Summary of the invention
Object of the present invention is exactly to provide a kind of MapReduce platform towards magnanimity multi-medium data based on GPU in order to overcome the defect of above-mentioned prior art existence.
Object of the present invention can be achieved through the following technical solutions: a kind of MapReduce platform towards magnanimity multi-medium data based on GPU, utilize computer cluster to realize the computing to image/video retrieval tasks, in each computer cluster, be provided with a plurality of CPU and GPU, it is characterized in that, described platform is based upon on CUDA and HDFS, comprise platform driver and work submodule, described platform driver adopts MapReduce computation model, primary control program on dispatching clustered node is some Map tasks by image/video retrieval process division of tasks, the data of described Map task are stored in HDFS, during each Map task start, utilize the listed files that platform driver imports into obtain task data, and calculate concrete distribution of computation tasks to described work submodule, task is distributed to GPU to task dispatcher in described work submodule or CPU processes, local library libhdfs.so by HDFS in calculation processes obtains the required data of calculating, HDFS afterwards writes direct the data after computing.
Between described platform driver and work submodule, adopt Protocol Buffer serializing agreement as host-host protocol, to simplify the complicacy of exchanges data between the two, utilize JNI technology to carry out alternately, with the high efficiency that guarantees that it is mutual simultaneously.
Described platform driver is used Java language to write, and is realization and the expansion of Hadoop framework in concrete application.
Described work submodule is based upon and on CUDA basis, uses C/C++ and CUDA-C language compilation.
Described work submodule adopts distributed caching technology in calculation processes, and the Internet Transmission of HDFS while realizing the image/video retrieval process algorithm with data unchangeability to reduce improves the performance of whole cluster.
Described platform driver is in charge of the soft and hardware resource of platform, controls the workflow of platform, and its groundwork comprises the startup, cutting, scheduling, fault-tolerant processing of task etc.; Described work submodule be main image, video frequency searching Processing Algorithm as the realization of feature point extraction, cluster etc., born calculation task the heaviest in platform.Different work submodules are under the management of platform driver, and certain task that mutually cooperated, is meanwhile keeping again mutual independence between them, be beneficial to maintenance and the expansion of platform.
Compared with prior art, the present invention is a set of complete magnanimity multi-medium data analysis theories and technical system, by this platform of the present invention, can realize the high-performance treatments of magnanimity multi-medium data, to meet the many services demands such as video content analysis, video frequency searching, image retrieval and event detection, can not only greatly improve computing velocity, can also guarantee computational accuracy simultaneously.

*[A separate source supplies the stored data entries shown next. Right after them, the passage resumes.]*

-- ==== Sys2Proof/Word.lean ====
section
/-! DEFINITION. The widths the spec gives its data (00_scope.md R5, R7) and the channel numbers. -/

namespace Sys2Proof

/-- A byte: 8 bits, unsigned (00_scope.md R7). -/
abbrev Byte := BitVec 8

/-- 16 bits: the divisor (`BAUD_W`), the poll limit (`LIMIT_W`), the data of a response. -/
abbrev Half := BitVec 16

/-- 32 bits: the operand of the two numeric transmit operations (`UDEC_W`). -/
abbrev Word := BitVec 32

/-- A channel number, 0 to 3 (43_channel_mux.md R136; `NCHAN == 4`). -/
abbrev Chan := Fin 4

end Sys2Proof
end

Accompanying drawing explanation
Fig. 1 is framework schematic diagram of the present invention;
Fig. 2 is the high-level schematic functional block diagram of platform driver of the present invention;
Fig. 3 is the high-level schematic functional block diagram of work submodule of the present invention.
Embodiment
Below in conjunction with the drawings and specific embodiments, the present invention is described in detail.
As Figure 1-3, a kind of MapReduce platform towards magnanimity multi-medium data based on GPU, utilize computer cluster to realize the computing to image/video retrieval tasks, in each computer cluster, be provided with a plurality of CPU and GPU, it is characterized in that, described platform is based upon on CUDA and HDFS, comprise platform driver 1 and work submodule 2, described platform driver 1 is in charge of the soft and hardware resource of platform, control the workflow of platform, its groundwork comprises the startup, cutting, scheduling, fault-tolerant processing of task etc.; Described 2 of work submodules be main image, video frequency searching Processing Algorithm as the realization of feature point extraction, cluster etc., born calculation task the heaviest in platform.Different work submodules 2 are under the management of platform driver 1, and certain task that mutually cooperated, is meanwhile keeping again mutual independence between them, be beneficial to maintenance and the expansion of platform.Between described platform driver 1 and work submodule 2, adopt Protocol Buffer serializing agreement as host-host protocol, to simplify the complicacy of exchanges data between the two, utilize JNI technology to carry out alternately, with the high efficiency that guarantees that it is mutual simultaneously.Described platform driver 1 is used Java language to write, and is realization and the expansion of Hadoop framework in concrete application.Described work submodule 2 is based upon and on CUDA basis, uses C/C++ and CUDA-C language compilation.
Described platform driver 1 adopts MapReduce computation model, and the primary control program on dispatching clustered node is some Map tasks by image/video retrieval process division of tasks, and the data of described Map task are stored in HDFS.During each Map task start, utilize the listed files that platform driver 1 imports into obtain task data, and calculate concrete distribution of computation tasks to described work submodule 2, task is distributed to GPU to task dispatcher in described work submodule 2 or CPU processes, local library libhdfs.so by HDFS in calculation processes obtains the required data of calculating, and HDFS afterwards writes direct the data after computing.Described work submodule 2 adopts distributed caching technology in calculation processes, and the Internet Transmission of HDFS while realizing the image/video retrieval process algorithm with data unchangeability to reduce improves the performance of whole cluster.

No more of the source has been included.